At Mari, one report from war archaeology surveys has found that 1,286 pits – evidence of looting activity – were dug in just seven months between March 25 and Nov. 11, 2014. The primary target was Mari’s spectacular royal palace. The modern region in which Mari is located – Deir ez-Zor – is currently a site of explosive violence. In recent years, ISIS has destroyed hundreds of thousands of invaluable manuscripts in libraries and other institutions of learning across Iraq, with the justification that many historical documents or artifacts represent pre-Islamic culture that it deems polytheistic or idolatrous.
Founded around 2900 BC on the western bank of the Euphrates River, Mari was located at a trade crossroads between Syria and Mesopotamia. An early example of urban planning, complete with irrigation canals and a reservoir, it grew in prominence over the next millennium, expanding around 2000 BC. It reached its zenith in the 18th century BC, when, in 1775 BC, Zimri-Lim, the last king of Mari, assumed the throne. After marrying the daughter of his patron, the king of Yamkhad, a Semitic kingdom centered on Halab, Syria (ancient Aleppo), Zimri-Lim further solidified ties by marrying his children to foreign monarchs. His daughters kept up diplomatic correspondence with their father, providing him with a widespread intelligence network. He also allied himself with the powerful king of Babylon, Hammurabi, whose sons often visited Mari.
Thanks to Zimri-Lim’s network of alliances, Mari enjoyed a peaceful period.
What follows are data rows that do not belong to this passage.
/-- Settles O59: the register transfers of each command; FOLD64 by the sign of the key, the magic step of PIDX32 by
`MAGIC32`, and UMOD as the remainder by the count that NPCHECK passes. -/
theorem commandsLeaveTheirRegisters : Obligations.CommandsLeaveTheirRegisters := by
  intro q s seed magic lo hi k64 regs32 regs64 h32 h64 folded32 idx
  have hkey : fold64 q.val = k64 := fold64_eq q.val
  refine ⟨exec_hashx32 q s, ?_, fun hpos => ?_⟩
  · rw [exec_hashx64, key64_eq, runExtHash64_eq, hkey]
    rfl
  · obtain ⟨c, hc, hbits⟩ := npCheck_of_pos hpos
    have hidx (folded : DWord) : umod folded c = idx folded := umod_of_bits folded hbits
    constructor
    · rw [exec_pidx32_of_npCheck_some hc, foldMagic32_eq, State.finishIndex, State.runUmod, hidx]
      rfl
    · rw [exec_pidx64_of_npCheck_some hc, key64_eq, runExtHash64_eq, hkey, State.finishIndex, State.runUmod, hidx]
      rfl

/-- Settles O33: the register transfers of a hash command name each field they write. -/
theorem hashCommandsFrame : Obligations.HashCommandsFrame := by
  refine ⟨fun q s t hexec => ?_, fun q s t hexec => ?_⟩
  · cases (exec_hashx32 q s).symm.trans hexec
    exact ⟨rfl, _, rfl⟩
  · cases (exec_hashx64 q s).symm.trans hexec
    exact ⟨rfl, _, rfl⟩

/-- Settles O34, by the outcome of NPCHECK: the raise writes the response only; past NPCHECK the register transfers name
each field they write, and PIDX32 writes `MAGICEFF` as `foldMagic32_eq` says. -/
theorem partitionIndexCommandsFrame : Obligations.PartitionIndexCommandsFrame := by
  refine ⟨fun q s t hexec => ?_, fun q s t hexec => ?_⟩
  · cases hn : npCheck q.nparts with
    | none =>
      cases (exec_pidx32_of_npCheck_none hn s).symm.trans hexec
      exact ⟨rfl, fun _ => rfl, _, rfl⟩
    | some n =>
      rw [exec_pidx32_of_npCheck_some hn, foldMagic32_eq] at hexec
      cases hexec
      exact ⟨rfl, fun hmagic => if_neg (by simp [hmagic]), _, rfl⟩
  · cases hn : npCheck q.nparts with
    | none =>
      cases (exec_pidx64_of_npCheck_none hn s).symm.trans hexec
      exact ⟨rfl, _, rfl⟩
    | some n =>
      cases (exec_pidx64_of_npCheck_some hn s).symm.trans hexec
      exact ⟨rfl, _, rfl⟩

/-- Settles O45: nothing enters behind the stages, and the cycle that follows presents the oldest. -/
theorem edgeWithoutRequestMovesStagesOnly : Obligations.EdgeWithoutRequestMovesStagesOnly :=
  fun _ hrst hvalid => step_of_idle hrst hvalid

end Sys2Proof.Machine
end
Its economic prosperity, due to trade and the production of textiles, allowed Zimri-Lim to expand the existing royal palace to 260 rooms, spread over 100 acres, adding frescoes depicting historic events like his coronation. His architects built a stunning fountain in the shape of a goddess holding a vase of water, which was discovered in fragments and has since been reassembled; the fountain served as both a pleasing ornament and a religious manifestation of fertility imagery.
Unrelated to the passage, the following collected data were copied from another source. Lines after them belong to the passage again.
-- ==== Sys2Proof/Tests/Slice0.lean ====
section
/-! SUPPORT. Tests of the model: words written out from 30_encoding.md R53, ill-formed terms, and the vectors of
95_test_vectors.md (V<n>.<m> names a row of it), then one witness for the hypotheses of every statement. -/

namespace Sys2Proof.Tests

open Sys2Proof.Machine

/-! ### Helpers -/

/-- The bytes of a hexadecimal number, most significant first: the order the vectors are printed in. -/
def hexBytes (len n : Nat) : Bytes := (List.range len).map fun i => BitVec.ofNat 8 (n >>> (8 * (len - 1 - i)))

/-- The number a byte sequence is printed as. -/
def hexValue (b : Bytes) : Nat := b.foldl (fun a x => a * 256 + x.toNat) 0

/-- BUF with byte sequences at addresses. -/
def bufWith (l : List (Nat × Bytes)) : Memory := l.foldl (fun m x => m.writeBytes x.1 x.2) []

/-- A state with the given operand registers and BUF, otherwise as after reset, BUF_SIZE = 0x4000. -/
def stateOf (src len dst key klen param : Word) (buf : Memory) : State :=
  (State.resetWith Config.defaultParams buf).setRegs ⟨src, len, dst, key, klen, param⟩

/-- The same with known answers of the block cipher. -/
def pageState (rows : List CipherRow) (src len key param : Word) (buf : Memory) : State :=
  (State.resetWith { Config.defaultParams with bcRows := rows } buf).setRegs ⟨src, len, 0, key, 0, param⟩

/-- STATUS after an outcome. -/
def statusAfter : Outcome → Option Word
  | .next t => some (statusWord t)
  | .fault _ | .refused _ => none

/-- n bytes of BUF after an outcome, as they are printed. -/
def bufAfter (o : Outcome) (addr n : Nat) : Option Nat :=
  match o with
  | .next t => some (hexValue (memRead t addr n))
  | .fault _ | .refused _ => none

/-- CTX0 after an outcome. -/
def ctxAfter : Outcome → Option Ctx0
  | .next t => some t.ctx0
  | .fault _ | .refused _ => none

/-- An open context with "abc" pending. -/
def abcCtx : Ctx0 := ⟨⟨mdInitWords, 24, [0x61, 0x62, 0x63]⟩, true⟩

/-! ### Decoding: words from R53 bit by bit -/

theorem test_decode_digest :
    decode 0b00000000000000000000000000000001 = .ok .mdInit ∧ decode 0b00000000000000000000000000000010 = .ok .mdUpdate ∧
      decode 0b00000000000000000000000000000011 = .ok .mdFinal ∧
      decode 0b00000000000000000000000000000100 = .ok .mdAbort := by decide

theorem test_decode_units :
    decode 0b00000000000000000000000000010000 = .ok .scApply ∧ decode 0b00000000000000000000000000100000 = .ok .ivGen ∧
      decode 0b00000000000000000000000000110000 = .ok .kdfDerive := by decide

theorem test_decode_page :
    decode 0b00000000000000000000000001000000 = .ok .pgEncrypt ∧
      decode 0b00000000000000000000000001000001 = .ok .pgDecrypt := by decide

/-- R52: a zero low byte, an unassigned one, and reserved bits set in an otherwise legal word. -/
theorem test_decode_rejects :
    decode 0x00000000 = .error .opcodeNotAssigned ∧ decode 0x00000005 = .error .opcodeNotAssigned ∧
      decode 0x00000042 = .error .opcodeNotAssigned ∧ decode 0x000000ff = .error .opcodeNotAssigned ∧
      decode 0x00000141 = .error .reservedFieldNotZero ∧ decode 0x80000001 = .error .reservedFieldNotZero ∧
      decode 0x01000000 = .error .reservedFieldNotZero := by decide

theorem test_decodeTableWord :
    decodeTableWord 32 0x41 = some .pgDecrypt ∧ decodeTableWord 8 0x10 = some .scApply ∧
      decodeTableWord 32 0x141 = none ∧ decodeTableWord 8 0x141 = none := by decide

/-! ### Well-formedness: one ill-formed term for each check -/

theorem test_wf_commands : Instr.all.all Instr.wf = true := by decide

theorem test_wf_row_key : CipherRow.wf ⟨.enc, zeros 15, zeros 16, [1], 0, [2]⟩ = false := by decide

theorem test_wf_row_iv : CipherRow.wf ⟨.enc, zeros 16, zeros 17, [1], 0, [2]⟩ = false := by decide

theorem test_wf_row_output : CipherRow.wf ⟨.enc, zeros 16, zeros 16, [1], 0, [2, 3]⟩ = false := by decide

theorem test_wf_params_size : Params.wf { Config.defaultParams with bufSize := 2 ^ 32 + 1 } = false := by decide

theorem test_wf_params_rows :
    Params.wf { Config.defaultParams with bcRows := [⟨.enc, [], zeros 16, [1], 0, [2]⟩] } = false := by decide

theorem test_wf_access_offset :
    HostAccess.wf 64 (.writeReg 2 0) = false ∧ HostAccess.wf 64 (.readReg 5) = false ∧
      HostAccess.wf 64 (.partialReg 4 1) = false := by decide

theorem test_wf_access_buf :
    HostAccess.wf 64 (.writeBuf 63 [1, 2]) = false ∧ HostAccess.wf 64 (.readBuf 64 1) = false := by decide

theorem test_wf_accepts :
    Config.defaultParams.wf = true ∧ CipherRow.wf ⟨.dec, zeros 16, zeros 16, [1], 0, [2]⟩ = true ∧
      HostAccess.wf 64 (.writeReg 4 0) = true ∧ HostAccess.wf 64 (.readReg 0x24) = true ∧
      HostAccess.wf 64 (.writeBuf 62 [1, 2]) = true ∧ HostAccess.wf 64 (.readBuf 99 0) = true ∧
      HostAccess.wf 64 .reset = true := by decide

/-! ### A step runs the word placed for it -/

theorem test_fetch : step (State.reset.withFetchWord 32 1) = exec .mdInit State.reset := rfl

theorem test_fetch_short : step (State.reset.withFetchWord 8 4) = exec .mdAbort State.reset := rfl

/-- V8: an illegal word is refused with BAD_CMD. -/
theorem test_fetch_illegal : statusAfter (step (State.reset.withFetchWord 32 0x141)) = some 0x203 := by decide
In this palace, the contents of which were excavated in the 1930s, archaeologists discovered records and official correspondences, which were part of one of the earliest extant political archives. Other smaller archives have been found at other cities, providing evidence that kings did not rule in a vacuum; they exchanged information, solicited it from informants in order to best educate themselves and recorded it for posterity. Zimri-Lim and his government documented contact with foreign monarchs in an extensive library; over 22,000 tablets, mostly written in Akkadian, the ancient Near Eastern diplomatic lingua franca, were discovered. On these tablets, Zimri-Lim recorded alliances with other cities. Written copies of treaties were distributed to both parties, outlining terms, invoking gods as witnesses and including curses to prevent both parties from violating those agreements.
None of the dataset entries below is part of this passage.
-- ==== Sys2Proof/Machine/Phase.lean ====
section
/-! DEFINITION. The sequencer's phases and its position (10_state.md R26, R27), and the fault causes (R32). -/

namespace Sys2Proof.Machine

/-- `PHASE` (R27): the operation due next, or one of the three resting states.
Codes 14 and 15 are never written, so the type leaves them out, as R27 allows. -/
inductive Phase where
  | idle | pCopy | pMark | pZero | pLen | hInit | bLoad | sExp | rCopy | rStep | bAdd | serial | done | fault
deriving DecidableEq, Repr, Inhabited

/-- The sequencer position `(PHASE, BLK, J)` (R26), which stands where a processor has a program counter. -/
structure Position where
  phase : Phase
  blk   : BitVec 56
  j     : BitVec 6
deriving DecidableEq, Repr, Inhabited

/-- `CAUSE` (R32): no fault recorded, the bit length does not fit 64 bits, the message does not fit `MSG`.
Codes 3 to 15 are never written, so the type leaves them out. -/
inductive Cause where
  | none | lenOverflow | lenCapacity
deriving DecidableEq, Repr, Inhabited

end Sys2Proof.Machine
end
Around 1762-61 BE, Zimri-Lim’s ally, Hammurabi, marched on Mari. He sacked and destroyed the city, effectively removing it as a significant power from the world stage. Besides taking Zimri-Lim’s treasures, his soldiers also took some of the contents of the Mari archive. As Assyriologist Marc van de Mieroop has written in King Hammurabi of Babylon: A Biography, the Babylonians inventoried the tablets, seized much correspondence between Mari and other cities, which they took home to Babylon, and abandoned the remaining tablets in the ruins of the destroyed palace. The 20,000 tablets left behind were excavated millennia later, in the 1930s, mostly in situ.
The remaining tablets from the Mari archive – the contents of which mostly date from the last century of the city’s existence, perhaps due to increased recording of diplomatic activity during this period – include thousands of letters sent to the king by different authorities and shine a light on relations with other Levantine and Mesopotamian powers. The documents that were not letters were mostly legal, economic, political, religious and administrative and show the ways in which monarchs interacted with one another, whether militarily or diplomatically.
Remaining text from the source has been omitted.